5. Die Ausführungen der Klägerin sind nicht geeignet, diese Voraussetzungen für das Vorliegen einer außergewöhnlichen Härte zu belegen. Es lässt sich bei der Würdigung der maßgeblichen Umstände nicht feststellen, dass die Klägerin entsprechend den dargelegten Grundsätzen zwingend auf eine familiäre Lebenshilfe in Deutschland angewiesen ist. Der Hausarzt der Klägerin im Heimatland hat mit „Medizinischer Bescheinigung“ vom 14. Juli 2020 lediglich bestätigt, dass sie an arterieller Hypertonie (Bluthochdruck) leide. Diese Erkrankung wird – ausweislich des Attestes von Frau Dr. Riedesel vom 23. Dezember 2020 – mit einem Betablocker behandelt.

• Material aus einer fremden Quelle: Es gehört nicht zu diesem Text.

-- ==== Sys2Proof/Laws/State.lean ====
section
/-! SUPPORT. One lemma per field of State per update of it, each true by rfl, so that no later proof unfolds a record update;
and what each register read gives after each update. -/

namespace Sys2Proof.Machine

/-! ### setReg -/

@[simp] theorem State.setReg_mem (s : State) (x : Reg) (b : Byte) : (s.setReg x b).mem = s.mem := rfl
@[simp] theorem State.setReg_v (s : State) (x : Reg) (b : Byte) : (s.setReg x b).v = s.v.set x.toNat b x.isLt := rfl
@[simp] theorem State.setReg_i (s : State) (x : Reg) (b : Byte) : (s.setReg x b).i = s.i := rfl
@[simp] theorem State.setReg_pc (s : State) (x : Reg) (b : Byte) : (s.setReg x b).pc = s.pc := rfl
@[simp] theorem State.setReg_stk (s : State) (x : Reg) (b : Byte) : (s.setReg x b).stk = s.stk := rfl
@[simp] theorem State.setReg_sp (s : State) (x : Reg) (b : Byte) : (s.setReg x b).sp = s.sp := rfl
@[simp] theorem State.setReg_dt (s : State) (x : Reg) (b : Byte) : (s.setReg x b).dt = s.dt := rfl
@[simp] theorem State.setReg_st (s : State) (x : Reg) (b : Byte) : (s.setReg x b).st = s.st := rfl
@[simp] theorem State.setReg_px (s : State) (x : Reg) (b : Byte) : (s.setReg x b).px = s.px := rfl
@[simp] theorem State.setReg_key (s : State) (x : Reg) (b : Byte) : (s.setReg x b).key = s.key := rfl
@[simp] theorem State.setReg_latch (s : State) (x : Reg) (b : Byte) : (s.setReg x b).latch = s.latch := rfl
@[simp] theorem State.setReg_wait (s : State) (x : Reg) (b : Byte) : (s.setReg x b).wait = s.wait := rfl
@[simp] theorem State.setReg_err (s : State) (x : Reg) (b : Byte) : (s.setReg x b).err = s.err := rfl
@[simp] theorem State.setReg_errInfo (s : State) (x : Reg) (b : Byte) : (s.setReg x b).errInfo = s.errInfo := rfl
@[simp] theorem State.setReg_started (s : State) (x : Reg) (b : Byte) : (s.setReg x b).started = s.started := rfl
@[simp] theorem State.setReg_cfg (s : State) (x : Reg) (b : Byte) : (s.setReg x b).cfg = s.cfg := rfl
@[simp] theorem State.setReg_rnd (s : State) (x : Reg) (b : Byte) : (s.setReg x b).rnd = s.rnd := rfl
@[simp] theorem State.setReg_draws (s : State) (x : Reg) (b : Byte) : (s.setReg x b).draws = s.draws := rfl

/-! ### setI -/

@[simp] theorem State.setI_mem (s : State) (w : Word) : (s.setI w).mem = s.mem := rfl
@[simp] theorem State.setI_v (s : State) (w : Word) : (s.setI w).v = s.v := rfl
@[simp] theorem State.setI_i (s : State) (w : Word) : (s.setI w).i = w := rfl
@[simp] theorem State.setI_pc (s : State) (w : Word) : (s.setI w).pc = s.pc := rfl
@[simp] theorem State.setI_stk (s : State) (w : Word) : (s.setI w).stk = s.stk := rfl
@[simp] theorem State.setI_sp (s : State) (w : Word) : (s.setI w).sp = s.sp := rfl
@[simp] theorem State.setI_dt (s : State) (w : Word) : (s.setI w).dt = s.dt := rfl
@[simp] theorem State.setI_st (s : State) (w : Word) : (s.setI w).st = s.st := rfl
@[simp] theorem State.setI_px (s : State) (w : Word) : (s.setI w).px = s.px := rfl
@[simp] theorem State.setI_key (s : State) (w : Word) : (s.setI w).key = s.key := rfl
@[simp] theorem State.setI_latch (s : State) (w : Word) : (s.setI w).latch = s.latch := rfl
@[simp] theorem State.setI_wait (s : State) (w : Word) : (s.setI w).wait = s.wait := rfl
@[simp] theorem State.setI_err (s : State) (w : Word) : (s.setI w).err = s.err := rfl
@[simp] theorem State.setI_errInfo (s : State) (w : Word) : (s.setI w).errInfo = s.errInfo := rfl
@[simp] theorem State.setI_started (s : State) (w : Word) : (s.setI w).started = s.started := rfl
@[simp] theorem State.setI_cfg (s : State) (w : Word) : (s.setI w).cfg = s.cfg := rfl
@[simp] theorem State.setI_rnd (s : State) (w : Word) : (s.setI w).rnd = s.rnd := rfl
@[simp] theorem State.setI_draws (s : State) (w : Word) : (s.setI w).draws = s.draws := rfl
@[simp] theorem State.setI_reg (s : State) (w : Word) (r : Reg) : (s.setI w).reg r = s.reg r := rfl

/-! ### setPc -/

@[simp] theorem State.setPc_mem (s : State) (w : Word) : (s.setPc w).mem = s.mem := rfl
@[simp] theorem State.setPc_v (s : State) (w : Word) : (s.setPc w).v = s.v := rfl
@[simp] theorem State.setPc_i (s : State) (w : Word) : (s.setPc w).i = s.i := rfl
@[simp] theorem State.setPc_pc (s : State) (w : Word) : (s.setPc w).pc = w := rfl
@[simp] theorem State.setPc_stk (s : State) (w : Word) : (s.setPc w).stk = s.stk := rfl
@[simp] theorem State.setPc_sp (s : State) (w : Word) : (s.setPc w).sp = s.sp := rfl
@[simp] theorem State.setPc_dt (s : State) (w : Word) : (s.setPc w).dt = s.dt := rfl
@[simp] theorem State.setPc_st (s : State) (w : Word) : (s.setPc w).st = s.st := rfl
@[simp] theorem State.setPc_px (s : State) (w : Word) : (s.setPc w).px = s.px := rfl
@[simp] theorem State.setPc_key (s : State) (w : Word) : (s.setPc w).key = s.key := rfl
@[simp] theorem State.setPc_latch (s : State) (w : Word) : (s.setPc w).latch = s.latch := rfl
@[simp] theorem State.setPc_wait (s : State) (w : Word) : (s.setPc w).wait = s.wait := rfl
@[simp] theorem State.setPc_err (s : State) (w : Word) : (s.setPc w).err = s.err := rfl
@[simp] theorem State.setPc_errInfo (s : State) (w : Word) : (s.setPc w).errInfo = s.errInfo := rfl
@[simp] theorem State.setPc_started (s : State) (w : Word) : (s.setPc w).started = s.started := rfl
@[simp] theorem State.setPc_cfg (s : State) (w : Word) : (s.setPc w).cfg = s.cfg := rfl
@[simp] theorem State.setPc_rnd (s : State) (w : Word) : (s.setPc w).rnd = s.rnd := rfl
@[simp] theorem State.setPc_draws (s : State) (w : Word) : (s.setPc w).draws = s.draws := rfl
@[simp] theorem State.setPc_reg (s : State) (w : Word) (r : Reg) : (s.setPc w).reg r = s.reg r := rfl

/-! ### setDt -/

@[simp] theorem State.setDt_mem (s : State) (b : Byte) : (s.setDt b).mem = s.mem := rfl
@[simp] theorem State.setDt_v (s : State) (b : Byte) : (s.setDt b).v = s.v := rfl
@[simp] theorem State.setDt_i (s : State) (b : Byte) : (s.setDt b).i = s.i := rfl
@[simp] theorem State.setDt_pc (s : State) (b : Byte) : (s.setDt b).pc = s.pc := rfl
@[simp] theorem State.setDt_stk (s : State) (b : Byte) : (s.setDt b).stk = s.stk := rfl
@[simp] theorem State.setDt_sp (s : State) (b : Byte) : (s.setDt b).sp = s.sp := rfl
@[simp] theorem State.setDt_dt (s : State) (b : Byte) : (s.setDt b).dt = b := rfl
@[simp] theorem State.setDt_st (s : State) (b : Byte) : (s.setDt b).st = s.st := rfl
@[simp] theorem State.setDt_px (s : State) (b : Byte) : (s.setDt b).px = s.px := rfl
@[simp] theorem State.setDt_key (s : State) (b : Byte) : (s.setDt b).key = s.key := rfl
@[simp] theorem State.setDt_latch (s : State) (b : Byte) : (s.setDt b).latch = s.latch := rfl
@[simp] theorem State.setDt_wait (s : State) (b : Byte) : (s.setDt b).wait = s.wait := rfl
@[simp] theorem State.setDt_err (s : State) (b : Byte) : (s.setDt b).err = s.err := rfl
@[simp] theorem State.setDt_errInfo (s : State) (b : Byte) : (s.setDt b).errInfo = s.errInfo := rfl
@[simp] theorem State.setDt_started (s : State) (b : Byte) : (s.setDt b).started = s.started := rfl
@[simp] theorem State.setDt_cfg (s : State) (b : Byte) : (s.setDt b).cfg = s.cfg := rfl
@[simp] theorem State.setDt_rnd (s : State) (b : Byte) : (s.setDt b).rnd = s.rnd := rfl
@[simp] theorem State.setDt_draws (s : State) (b : Byte) : (s.setDt b).draws = s.draws := rfl
@[simp] theorem State.setDt_reg (s : State) (b : Byte) (r : Reg) : (s.setDt b).reg r = s.reg r := rfl

/-! ### setSt -/

@[simp] theorem State.setSt_mem (s : State) (b : Byte) : (s.setSt b).mem = s.mem := rfl
@[simp] theorem State.setSt_v (s : State) (b : Byte) : (s.setSt b).v = s.v := rfl
@[simp] theorem State.setSt_i (s : State) (b : Byte) : (s.setSt b).i = s.i := rfl
@[simp] theorem State.setSt_pc (s : State) (b : Byte) : (s.setSt b).pc = s.pc := rfl
@[simp] theorem State.setSt_stk (s : State) (b : Byte) : (s.setSt b).stk = s.stk := rfl
@[simp] theorem State.setSt_sp (s : State) (b : Byte) : (s.setSt b).sp = s.sp := rfl
@[simp] theorem State.setSt_dt (s : State) (b : Byte) : (s.setSt b).dt = s.dt := rfl
@[simp] theorem State.setSt_st (s : State) (b : Byte) : (s.setSt b).st = b := rfl
@[simp] theorem State.setSt_px (s : State) (b : Byte) : (s.setSt b).px = s.px := rfl
@[simp] theorem State.setSt_key (s : State) (b : Byte) : (s.setSt b).key = s.key := rfl
@[simp] theorem State.setSt_latch (s : State) (b : Byte) : (s.setSt b).latch = s.latch := rfl
@[simp] theorem State.setSt_wait (s : State) (b : Byte) : (s.setSt b).wait = s.wait := rfl
@[simp] theorem State.setSt_err (s : State) (b : Byte) : (s.setSt b).err = s.err := rfl
@[simp] theorem State.setSt_errInfo (s : State) (b : Byte) : (s.setSt b).errInfo = s.errInfo := rfl
@[simp] theorem State.setSt_started (s : State) (b : Byte) : (s.setSt b).started = s.started := rfl
@[simp] theorem State.setSt_cfg (s : State) (b : Byte) : (s.setSt b).cfg = s.cfg := rfl
@[simp] theorem State.setSt_rnd (s : State) (b : Byte) : (s.setSt b).rnd = s.rnd := rfl
@[simp] theorem State.setSt_draws (s : State) (b : Byte) : (s.setSt b).draws = s.draws := rfl
@[simp] theorem State.setSt_reg (s : State) (b : Byte) (r : Reg) : (s.setSt b).reg r = s.reg r := rfl

/-! ### setPx -/

@[simp] theorem State.setPx_mem (s : State) (p : Display) : (s.setPx p).mem = s.mem := rfl
@[simp] theorem State.setPx_v (s : State) (p : Display) : (s.setPx p).v = s.v := rfl
@[simp] theorem State.setPx_i (s : State) (p : Display) : (s.setPx p).i = s.i := rfl
@[simp] theorem State.setPx_pc (s : State) (p : Display) : (s.setPx p).pc = s.pc := rfl
@[simp] theorem State.setPx_stk (s : State) (p : Display) : (s.setPx p).stk = s.stk := rfl
@[simp] theorem State.setPx_sp (s : State) (p : Display) : (s.setPx p).sp = s.sp := rfl
@[simp] theorem State.setPx_dt (s : State) (p : Display) : (s.setPx p).dt = s.dt := rfl
@[simp] theorem State.setPx_st (s : State) (p : Display) : (s.setPx p).st = s.st := rfl
@[simp] theorem State.setPx_px (s : State) (p : Display) : (s.setPx p).px = p := rfl
@[simp] theorem State.setPx_key (s : State) (p : Display) : (s.setPx p).key = s.key := rfl
@[simp] theorem State.setPx_latch (s : State) (p : Display) : (s.setPx p).latch = s.latch := rfl
@[simp] theorem State.setPx_wait (s : State) (p : Display) : (s.setPx p).wait = s.wait := rfl
@[simp] theorem State.setPx_err (s : State) (p : Display) : (s.setPx p).err = s.err := rfl
@[simp] theorem State.setPx_errInfo (s : State) (p : Display) : (s.setPx p).errInfo = s.errInfo := rfl
@[simp] theorem State.setPx_started (s : State) (p : Display) : (s.setPx p).started = s.started := rfl
@[simp] theorem State.setPx_cfg (s : State) (p : Display) : (s.setPx p).cfg = s.cfg := rfl
@[simp] theorem State.setPx_rnd (s : State) (p : Display) : (s.setPx p).rnd = s.rnd := rfl
@[simp] theorem State.setPx_draws (s : State) (p : Display) : (s.setPx p).draws = s.draws := rfl
@[simp] theorem State.setPx_reg (s : State) (p : Display) (r : Reg) : (s.setPx p).reg r = s.reg r := rfl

Wegen einer von dieser Ärztin außerdem festgestellten Kardiomyopathie erfolgt zusätzlich die Behandlung mit einem Diuretikum. Ebenso wenig belegen die weiteren Diagnosen in diesem Attest (teilweise Erblindung, erhebliche Visuseinschränkung, Schwerhörigkeit, schwere Gonarthrose, mittelgradige Depression) einen völligen Autonomieverlust, so dass die Klägerin zwingend auf eine familiäre Unterstützung in Deutschland angewiesen sein könnte. Die notwendige Unterstützung kann vielmehr offenkundig durch eine medizinische und pflegerische Betreuung im Heimatland gewährleistet werden.

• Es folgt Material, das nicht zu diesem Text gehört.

theorem execDrw_raised {x y : Reg} {n : Nat} (h : execDrw x y n s = .next t) (hlatch : t.errorLatch ≠ s.errorLatch) :
    (0 < n ∧ 4095 < s.base + n - 1) ∧ t = s.raise (.memoryBoundsError (BitVec.ofNat 16 (max s.base 4096))) :=
  raised_of_errorLatch_ne h hlatch (fun ⟨hpos, hout⟩ => execDrw_error hpos hout) fun hfits =>
    ⟨_, execDrw_ok (by omega), rfl⟩

/-- Settles O51: the six raise under their conditions and otherwise keep the latch; every other instruction keeps it. -/
theorem onlyTheseInstructionsRaise : Obligations.OnlyTheseInstructionsRaise := by
  intro i s t h hchanged
  have hlatch := errorLatch_ne_iff.mpr hchanged
  cases i with
  | call nnn =>
    obtain ⟨hfull, ht⟩ := exec_call_raised h hlatch
    exact .inl ⟨⟨nnn, rfl⟩, hfull, ht⟩
  | ret =>
    obtain ⟨hempty, ht⟩ := exec_ret_raised h hlatch
    exact .inr (.inl ⟨rfl, hempty, ht⟩)
  | ldB x =>
    obtain ⟨hout, ht⟩ := execLdB_raised h hlatch
    exact .inr (.inr ⟨.inl ⟨x, rfl, hout⟩, ht⟩)
  | storeRegs x =>
    obtain ⟨hout, ht⟩ := execStoreRegs_raised h hlatch
    exact .inr (.inr ⟨.inr (.inl ⟨x, rfl, hout⟩), ht⟩)
  | loadRegs x =>
    obtain ⟨hout, ht⟩ := execLoadRegs_raised h hlatch
    exact .inr (.inr ⟨.inr (.inr (.inl ⟨x, rfl, hout⟩)), ht⟩)
  | drw x y n =>
    obtain ⟨⟨hpos, hout⟩, ht⟩ := execDrw_raised h hlatch
    exact .inr (.inr ⟨.inr (.inr (.inr ⟨x, y, n, rfl, hpos, hout⟩)), ht⟩)
  | seImm | sneImm | seReg | sneReg | skp | sknp => cases h; exact absurd (s.skipIf_errorLatch _) hlatch
  | _ => cases h; exact absurd rfl hlatch

/-! ### The key wait (R300) -/

theorem KeepsAllBut.keyWaiting {w : List Item} {x : Reg} (h : KeepsAllBut w s t) (herr : .err ∉ w) (hwait : .wait ∉ w)
    (hs : KeyWaiting s x) : KeyWaiting t x :=
  ⟨(h .err herr).trans hs.1, (h .wait hwait).trans hs.2⟩

/-- A step or a tick of a core that has kept a key wait with an empty latch keeps it once more. -/
theorem perform_keeps_keyWait {op : DriverOp} {u : State} {x : Reg} (hwaiting : KeyWaiting s x) (hempty : s.latch = none)
    (hop : op = .tick ∨ ∃ rnd, op = .step rnd) (h : perform op t = .next u)
    (hkept : KeepsAllBut [.dt, .st, .started] s t) : KeepsAllBut [.dt, .st, .started] s u := by
  obtain rfl | ⟨rnd, rfl⟩ := hop
  · cases h
    exact hkept.tickOp (by simp) (by simp)
  · obtain ⟨herr, hwait⟩ := hkept.keyWaiting (by simp) (by simp) hwaiting
    have hstep := stepOp_waiting rnd t x herr hwait
    rw [t.start.resolveWait_none x ((hkept .latch (by simp)).trans hempty)] at hstep
    cases hstep.symm.trans h
    exact hkept.start (by simp)

/-- Settles O60: the frame is an invariant of the steps and the ticks, and it holds the wait and the empty latch. -/
theorem keyWaitLastsUntilAKey : Obligations.KeyWaitLastsUntilAKey := by
  intro ops s x hwaiting hempty hops
  obtain ⟨t, hrun⟩ := runOps_completes ops s
  have hkept : KeepsAllBut [.dt, .st, .started] s t :=
    runOps_invariant (fun op hop _ _ => perform_keeps_keyWait hwaiting hempty (hops op hop)) hrun (.refl _ s)
  exact ⟨t, hrun, hkept.keyWaiting (by simp) (by simp) hwaiting, (hkept .latch (by simp)).trans hempty, hkept⟩

/-! ### The step after a reset (R282, R322) -/

theorem ResetValues.wordAtPc (h : ResetValues s) : WordAtPc s = 0x0000#16 := by
  rw [WordAtPc, h.pc, h.otherMemory 512 (by omega), h.otherMemory 513 (by omega)]
  rfl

6. Im Übrigen bestehen erhebliche Zweifel, ob die vorgelegten beiden Atteste überhaupt den formalen Mindestanforderungen an die Verwertbarkeit ärztlicher Stellungnahmen entsprechen. Danach müssen hierin nachvollziehbar die tatsächlichen Umstände angegeben werden, auf deren Grundlage eine fachliche Beurteilung erfolgt (Befundtatsachen), müssen gegebenenfalls die Methoden der Tatsachenerhebung benannt werden, ist die fachlich-medizinische Beurteilung des Krankheitsbildes (Diagnose) nachvollziehbar darzulegen und muss schließlich eine prognostische Diagnose erstellt werden (vgl. OVG Berlin-Brandenburg, Urteile vom 20. März 2014 – OVG 11 B 16.14, juris Rn. 39 und vom 27. Februar 2014 – OVG 2 B 12.12, juris Rn. 45). Diese notwendigen Angaben finden sich in beiden Attesten nicht. Entsprechend ist auch das Ergebnis aus dem Attest von Frau Dr. Riedesel vom 23. Dezember 2020, dass bei der Klägerin Hilflosigkeit und Pflegebedürftigkeit vorliege, nicht nachvollziehbar begründet.

7. Im Übrigen kann dahinstehen, ob das durch § 36 Abs. 2 AufenthG eröffnete Ermessen zugunsten der Klägerin auszuüben wäre und ob darüber hinaus eine Ausnahme von der Regelerteilungsvoraussetzung des § 5 Abs. 1 Nr. 1 AufenthG betreffend die – wohl nicht gegebene – Sicherung des Lebensunterhaltes vorliegt (vgl. BVerwG, Urteil vom 18. April 2013 – 10 C 10.12 – BVerwGE 146, 198, juris Rn. 39).